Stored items
-- ==== Sys2Proof/Laws/Canon/Mbx.lean ====
section
/-!
SUPPORT. Every operation of Machine/Mbx.lean keeps the canonical form.
-/
namespace Sys2Proof.Machine

@[simp] theorem mailAck_canon (x0 s) (h : s.canon) : (mailAck x0 s).canon := by
  unfold mailAck; dsimp only; split <;> simp +contextual (maxDischargeDepth := 60) [h]

@[simp] theorem clearNotes_canon (x0 s) (h : s.canon) : (clearNotes x0 s).canon := by
  unfold clearNotes
  simp +contextual (maxDischargeDepth := 60) [h]

@[simp] theorem mbxWrite_canon (x0 x1 x2 s) (h : s.canon) : (mbxWrite x0 x1 x2 s).canon := by
  unfold mbxWrite
  dsimp only
  (repeat' split) <;> simp +contextual (maxDischargeDepth := 60) [h]

@[simp] theorem netWrite_canon (x0 x1 s) (h : s.canon) : (netWrite x0 x1 s).canon := by
  unfold netWrite
  dsimp only
  (repeat' split) <;> simp +contextual (maxDischargeDepth := 60) [h]

end Sys2Proof.Machine
end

PROBLEM STATEMENT.
Write out the lines from the one containing "(mailAck x0 s).canon := by" through the last line of the records above. Include both of those lines and nothing else.

OUTPUT OF THE EXERCISE.
@[simp] theorem mailAck_canon (x0 s) (h : s.canon) : (mailAck x0 s).canon := by
  unfold mailAck; dsimp only; split <;> simp +contextual (maxDischargeDepth := 60) [h]

@[simp] theorem clearNotes_canon (x0 s) (h : s.canon) : (clearNotes x0 s).canon := by
  unfold clearNotes
  simp +contextual (maxDischargeDepth := 60) [h]

@[simp] theorem mbxWrite_canon (x0 x1 x2 s) (h : s.canon) : (mbxWrite x0 x1 x2 s).canon := by
  unfold mbxWrite
  dsimp only
  (repeat' split) <;> simp +contextual (maxDischargeDepth := 60) [h]

@[simp] theorem netWrite_canon (x0 x1 s) (h : s.canon) : (netWrite x0 x1 s).canon := by
  unfold netWrite
  dsimp only
  (repeat' split) <;> simp +contextual (maxDischargeDepth := 60) [h]

end Sys2Proof.Machine
end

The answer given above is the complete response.